We don‟t need to create an output file and directory; they will be automatically created when we run our program later from the Horton sandbox.
#Running the JAR from the virtual machine
Now let's go back to the virtual machine. We left it after granting all rwx permissions for the counter.jar file inside the "hue" user.
Now the final command for running the MapReduce program is the following: We are on this directory /usr/lib/hue
We can check this using “pwd” (print working directory) command.

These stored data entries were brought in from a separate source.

theorem lowWrite_inv {base i v : Nat} (h : s.inv) : optInv (lowWrite s base i v) := by
  unfold lowWrite
  split
  · exact some_inv (devCmdSet_inv h)
  · exact some_inv (clkSelSet_inv h)
  · exact some_inv (clkDivSet_inv h)
  · exact some_inv (clkCmd_inv h)
  · exact some_inv (clkRunSet_inv h)
  · exact some_inv (clkRunSet_inv h)
  · exact some_inv (clkVecSet_inv h (by decide))
  · exact some_inv (clkVecSet_inv h (by decide))
  · exact some_inv (clkVecSet_inv h (by decide))
  · exact some_inv h
  · exact some_inv (fmCtlSet_inv h)
  · exact some_inv (pwrOffSet_inv h)
  · exact some_inv (pwrOffSet_inv h)
  · exact some_inv (rstCmd_inv h)
  · exact some_inv (fwMbxCtl_inv h)
  · exact some_inv (fwLenSet_inv h)
  · exact some_inv (ite_inv h (wr_inv h (by decide)))
  · exact some_inv (mbDoorbell_inv h)
  · exact some_inv (fltCtlSet_inv h)
  · exact some_inv (gstatSet_inv h)
  · exact some_inv (firstClear_inv h)
  · exact some_inv (fltInjSet_inv h)
  · exact some_inv (statClear_inv h)
  · exact some_inv (sevSet_inv h)
  · exact some_inv (thmCfgSet_inv h)
  · exact some_inv (mbDoorbell_inv h)
  · exact some_inv (cuCtlSet_inv h)
  · exact some_inv (cuCmd_inv h)
  · exact some_inv (cuFeed_inv h)
  · exact some_inv (cuFeed_inv h)
  · exact some_inv (cuFeed_inv h)
  · exact some_inv (cuValSet_inv h)
  · exact some_inv (cuValSet_inv h)
  · exact some_inv (cuExpSet_inv h)
  · exact some_inv (cuExpSet_inv h)
  · exact some_inv (cuPlace_inv h (by decide))
  · exact some_inv (cuStatSet_inv h)
  · exact some_inv (cuPlace_inv h (by decide))
  · exact some_inv (calCtlSet_inv h)
  · exact some_inv (calCmd_inv h)
  · exact some_inv (rndCmdSet_inv h)
  · exact some_inv (vinCtlSet_inv h)
  · exact some_inv (vinNodeSet_inv h)
  · exact some_inv (vinSendWrite_inv h)
  · exact some_inv (f5CtlSet_inv h)
  · exact some_inv (f5ModeSet_inv h)
  · exact none_inv

theorem groveWrite_inv {r : Route} {base i v : Nat} (h : s.inv) : optInv (groveWrite s r base i v) := by
  unfold groveWrite
  split
  · exact some_inv (linkCfgSet_inv h)
  · exact some_inv (pathModeSet_inv h)
  · exact some_inv (pathSrcSet_inv h)
  · exact some_inv (ltCfgSet_inv h)
  · exact some_inv (lnkPciSet_inv h)
  · exact some_inv (ltPciCfgSet_inv h)
  · exact some_inv (ltRingSet_inv h)
  · exact some_inv (ltRingSet_inv h)
  · exact some_inv (ltEthCfgSet_inv h)
  · exact some_inv (gsbSet_inv h)
  · exact some_inv (lnkEthSet_inv h)
  · exact some_inv (pathPatSet_inv h)
  · exact some_inv (rawRateSet_inv h)
  · exact some_inv (pathDlySet_inv h)
  · exact some_inv (seqCtlSet_inv h)
  · exact some_inv (regHalf_inv h)
  · exact some_inv (regHalf_inv h)
  · exact some_inv (matchCmd_inv h)
  · exact some_inv (filtSet_inv h)
  · exact some_inv (injCmd_inv h)
  · exact some_inv (xcvrCtlSet_inv h)
  · exact some_inv (orTxerr_inv h (firSet_inv h))
  · exact some_inv (orTxerr_inv h (lvlSet_inv h))
  · exact some_inv (orTxerr_inv h (clkSet_inv h))
  · exact some_inv (orTxerr_inv h (ppmSet_inv h))
  · exact some_inv (qualCtlSet_inv h)
  · exact none_inv

theorem highWrite_inv {w : RegRow} {i v : Nat} (h : s.inv) : optInv (highWrite s w i v) := by
  unfold highWrite
  split
  · exact some_inv (twrClr_inv h)
  · exact some_inv (rfmSet_inv h)
  · exact some_inv (chCmd_inv h)
  · exact some_inv (dlrCfgSet_inv h)
  · exact some_inv (scrCfgSet_inv h)
  · exact some_inv (logAck_inv h)
  · exact some_inv (repCmd_inv h)
  · exact some_inv (tstCmd_inv h)
  · exact some_inv (prsPlimSet_inv h)
  · exact some_inv (strmCfgSet_inv h)
  · exact some_inv (strmCmd_inv h)
  · exact some_inv (punCfgSet_inv h)
  · exact some_inv (punIfOff_inv h (fun _ h => plainWrite_inv h))
  · exact some_inv (punIfOff_inv h (fun _ h => plainWrite_inv h))
  · exact some_inv (punIfOff_inv h (fun _ h => plainWrite_inv h))
  · exact some_inv (punCmd_inv h)
  · exact some_inv (rplCfgSet_inv h)
  · exact some_inv (tlSet_inv h)
  · exact some_inv (tlClr_inv h)
  · exact some_inv (hvCtlSet_inv h)
  · exact some_inv (hvBaseSet_inv h)
  · exact some_inv (hvBaseSet_inv h)
  · exact some_inv (hvSizeSet_inv h)
  · exact some_inv (hvProdSet_inv h)
  · exact none_inv

theorem writeReg_inv {r : Route} {w : RegRow} {i v : Nat} (h : s.inv) : (writeReg s r w i v).inv :=
  getD_inv (ite_opt_inv (lowWrite_inv h) (ite_opt_inv (groveWrite_inv h) (highWrite_inv h))) (plainWrite_inv h)

theorem msixWrite_inv {a v : Nat} (h : s.inv) : (msixWrite s a v).inv := ite_inv (msixSend_inv (setWin_inv h)) (setWins_inv h)

theorem writeDw_inv {r : Route} {a v : Nat} (h : s.inv) : (writeDw s r a v).inv := by
  unfold writeDw
  split
  · exact h
  · exact msixWrite_inv h
  · exact ite_inv h (setWins_inv h)
  · split
    · exact memHalf_inv h
    · split
      · exact writeReg_inv h
      · exact h

theorem busWriteDw_inv {r : Route} {a v : Nat} (h : s.inv) : (busWriteDw s r a v).inv := ite_inv (accessFail_inv h) (ite_inv (set_inv h (by decide)) (writeDw_inv h))
theorem busWrite_inv {r : Route} {a : Nat} {vs : List Nat} (h : s.inv) : (busWrite s r a vs).inv := each_inv h fun _ _ h => busWriteDw_inv h

theorem execRegisterWrite_inv {r : Route} {a : BitVec 24} {vs : List DW} {whole : Bool} (h : s.inv) : outInv (execRegisterWrite r a vs whole s) :=
  live_inv h fun _ h => ite_inv (xpNote_inv h (by decide)) (busWrite_inv h)

end Sys2Proof.Machine
end

section
/-! The invariant under the operations of Machine/TwoWire: the two-wire bus. -/
namespace Sys2Proof.Machine

variable {s : State}

theorem busyNak_inv (h : s.inv) : (busyNak s).inv := emit_inv (incSat_inv h (by decide))

theorem twXfer_inv {a : BitVec 7} {cmd : Nat} {f : State → State} (h : s.inv) (hf : ∀ s, s.inv → (f s).inv) : outInv (twXfer s a cmd f) := by
  unfold twXfer
  refine ite_out_inv (next_inv (start_inv h)) ?_
  refine ite_out_inv (next_inv (emit_inv (start_inv h))) ?_
  refine ite_out_inv (next_inv (busyNak_inv (start_inv h))) ?_
  refine ite_out_inv (next_inv (busyNak_inv (with_freeCtr_inv (start_inv h)))) ?_
  extract_lets _ s1
  have hs1 : s1.inv := ite_inv (with_freeCtr_inv (clr_inv (start_inv h) (by decide))) (start_inv h)
  exact ite_out_inv (next_inv (emit_inv hs1)) (next_inv (hf _ hs1))
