-- ==== Sys2Proof/Decode.lean ====
section
/-! DEFINITION. The decoder, total on any byte string, and after it the encoder (30_encoding.md R45 to R56, 40_framer.md
R67 to R72). Every byte string has a reaction, a rejected input being an instruction of its own (R55); what the decoder
answers by name is that the string ends before its instruction does. -/

namespace Sys2Proof

open Sys2Proof.Machine

/-- Why no instruction is read. -/
inductive DecodeError where
  /-- The string ends where the field awaited at this position should stand; at AwaitBody, inside the body. -/
  | truncated (at_ : Pos)
deriving DecidableEq, Repr

/-- At AwaitBody (R71, R72): the guard before the availability test, then the whole body. -/
def decodeBody (c : Config) (addr sub n : Byte) (bs : List Byte) : Except DecodeError (Instr × List Byte) :=
  if oversize c n then .ok (.rejSize addr sub n, bs)
  else if bs.length < n.toNat then .error (.truncated .awaitBody)
  else .ok (classify c addr sub (bs.take n.toNat), bs.drop n.toNat)

/-- At AwaitSize (R70): any size byte. -/
def decodeSize (c : Config) (addr sub : Byte) : List Byte → Except DecodeError (Instr × List Byte)
  | [] => .error (.truncated .awaitSize)
  | n :: bs => decodeBody c addr sub n bs

/-- At AwaitSubAddress (R69). -/
def decodeSubAddress (c : Config) (addr : Byte) : List Byte → Except DecodeError (Instr × List Byte)
  | [] => .error (.truncated .awaitSubAddress)
  | s :: bs => if validSub c s then decodeSize c addr s bs else .ok (.rejSub addr s, bs)

/-- At AwaitAddress (R68). -/
def decodeAddress (c : Config) : List Byte → Except DecodeError (Instr × List Byte)
  | [] => .error (.truncated .awaitAddress)
  | a :: bs => if acceptsAddress c a then decodeSubAddress c a bs else .ok (.rejAddr a, bs)

/-- The decoder, from AwaitStart (R67): the first instruction of a byte string and the bytes after it. -/
def decode (c : Config) : List Byte → Except DecodeError (Instr × List Byte)
  | [] => .error (.truncated .awaitStart)
  | b :: bs => if b == startMarker then decodeAddress c bs else .ok (.rejNoise b, bs)

/-- A reader of the transmit side: the Pong frame at the head of the bytes written to the sink (R56). -/
def decodeTx : List Byte → Option (Instr × List Byte)
  | m :: a :: s :: n :: opcode :: addr :: lo :: hi :: rest =>
    if m == startMarker && a == 0x00#8 && s == 0x00#8 && n == 0x04#8 then some (.pong opcode addr lo hi, rest) else none
  | _ => none

/-- The bytes of an instruction, in wire order (R45, R54, R55, R56). -/
def encode : Instr → List Byte
  | .sysPing sub cmd payload => frame broadcast sub (cmd :: payload)
  | .sysMsg sub cmd payload => frame broadcast sub (cmd :: payload)
  | .devMsg addr sub cmd payload => frame addr sub (cmd :: payload)
  | .sysEmpty sub => frame broadcast sub []
  | .devEmpty addr sub => frame addr sub []
  | .rejNoise x => [x]
  | .rejAddr x => [startMarker, x]
  | .rejSub addr x => [startMarker, addr, x]
  | .rejSize addr sub n => [startMarker, addr, sub, n]
  | .pong opcode addr lo hi => pongBytes opcode addr lo hi

/-- The `k` bytes of a number, most significant first: the table's rows are written most significant bit first, byte 0
first, so the first byte on the wire is the top byte of the row (92_eei_decisions.md D16, spec/98_reader.md; log 3). -/
def bytesOfNumber : Nat → Nat → List Byte
  | 0, _ => []
  | k + 1, w => BitVec.ofNat 8 (w / 256 ^ k) :: bytesOfNumber k w

/-- The bytes an opcode-table row stands for: the row's own bytes, then zeros up to the longest frame, 259 bytes (R51). -/
def tableBytes (nbits w : Nat) : List Byte :=
  bytesOfNumber (nbits / 8) w ++ List.replicate (259 - nbits / 8) 0x00#8

/-- What the decoder reads from a row's bits, under the configuration of the reset state. -/
def decodeTableWord (nbits w : Nat) : Option Instr :=
  match decode Config.default (tableBytes nbits w) with
  | .ok (i, _) => some i
  | .error _ => none

end Sys2Proof
end

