-- ==== Sys2Proof/Machine/Memory.lean ====
section
/-! DEFINITION. The scratch buffer's contents: a list of (slot, byte) pairs, slots strictly rising. A slot that is not
listed holds no value (10_state.md R16, R23). -/

namespace Sys2Proof.Machine

abbrev Memory := List Host.Cell

/-- What an unlisted slot reads as: no value, never zero (R16, 93_implementation_defined.md U1). -/
def unlisted : Option Byte := none

/-- One byte of memory: the value a slot holds, if it holds one. -/
def Memory.slot : Memory → Nat → Option Byte
  | [], _ => unlisted
  | (k, b) :: m, a => if k = a then some b else Memory.slot m a

/-- `SB[a] <- b`. -/
def Memory.put : Memory → Nat → Byte → Memory
  | [], a, b => [(a, b)]
  | (k, v) :: m, a, b =>
    if a < k then (a, b) :: (k, v) :: m
    else if a = k then (a, b) :: m
    else (k, v) :: Memory.put m a b

/-- Stores a byte sequence at ascending slots (40_framer.md R71). -/
def Memory.putAll : Memory → Nat → List Byte → Memory
  | m, _, [] => m
  | m, a, b :: bs => Memory.putAll (Memory.put m a b) (a + 1) bs

/-- The canonical form: slots strictly rising. (No entry can equal what an unlisted slot reads as, which is no value.) -/
def Memory.wf : Memory → Bool
  | [] => true
  | (k, _) :: m => m.all (fun cell => decide (k < cell.1)) && Memory.wf m

end Sys2Proof.Machine
end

hadoop jar counter.jar /user/hue/InputFiles /user/hue/OutputFiles
Remember, the InputFiles directory you created earlier is given as an input to this command and the output will be created automatically.
These two paths are differnt “/usr/lib/hue” “/user/hue/InputFiles”. The first one on the linux in the virtualbox, the second one while accessing Horton from browser.
#Monitoring Progress and Output from the Web
We can see the status of the running jobs from the browser.
Go to Job Browser and see the progress.
Once the Jobs are completed the output can be checked from the output folder we provided while running the “hadoop jar” command;
Go to File Browser and open this path /user/hue/OutputFiles
![monitor_jobs](https://github.com/taihuuho/BigData/blob/master/images/hadoop_web_step6.png)
Checking Output of the MapReduce Jobs 
We can also access the Horton Sandbox remotely using SSH. To do this download Putty or Secure Shell Client.
Use Host Name – localhost User Name – root Port – 2222 password – hadoop
![ssh_remote](https://github.com/taihuuho/BigData/blob/master/images/ssh_remote.png)
 #Writing a Batch file or Script
Also you can write a batch or a script for keeping all the command in one file and executing them together instead of writing them every time.
The steps are as follows
-
Go to the Horton Sandbox command line
-
Change to a root user using
su – root
-
Create a file lets mybatch
vi mybatch
-
Add a list of commands that you have used earlier. For example #!/bin/bash
echo "---------------------------------------------------"
echo "Now Executing MapReduce Job with Pairs Approach...."
echo "---------------------------------------------------"
cp /media/sf_shared/pairs.jar /usr/lib/hue/
chmod 777 /usr/lib/hue/pairs.jar
hadoop jar pairs.jar /user/hue/inputData /user/hue/outputPairs echo "---------------------------------------------------"
echo "Completed Paris Execution!!!"
echo "---------------------------------------------------"
-
Now save this file and change it’s mode to executable.
chmod 777 mybatch
-
Now run it as follows
./mybatch
NB. The paths in the batch file should match with your actual paths and all the jar files should be available in the shared folder we created earlier.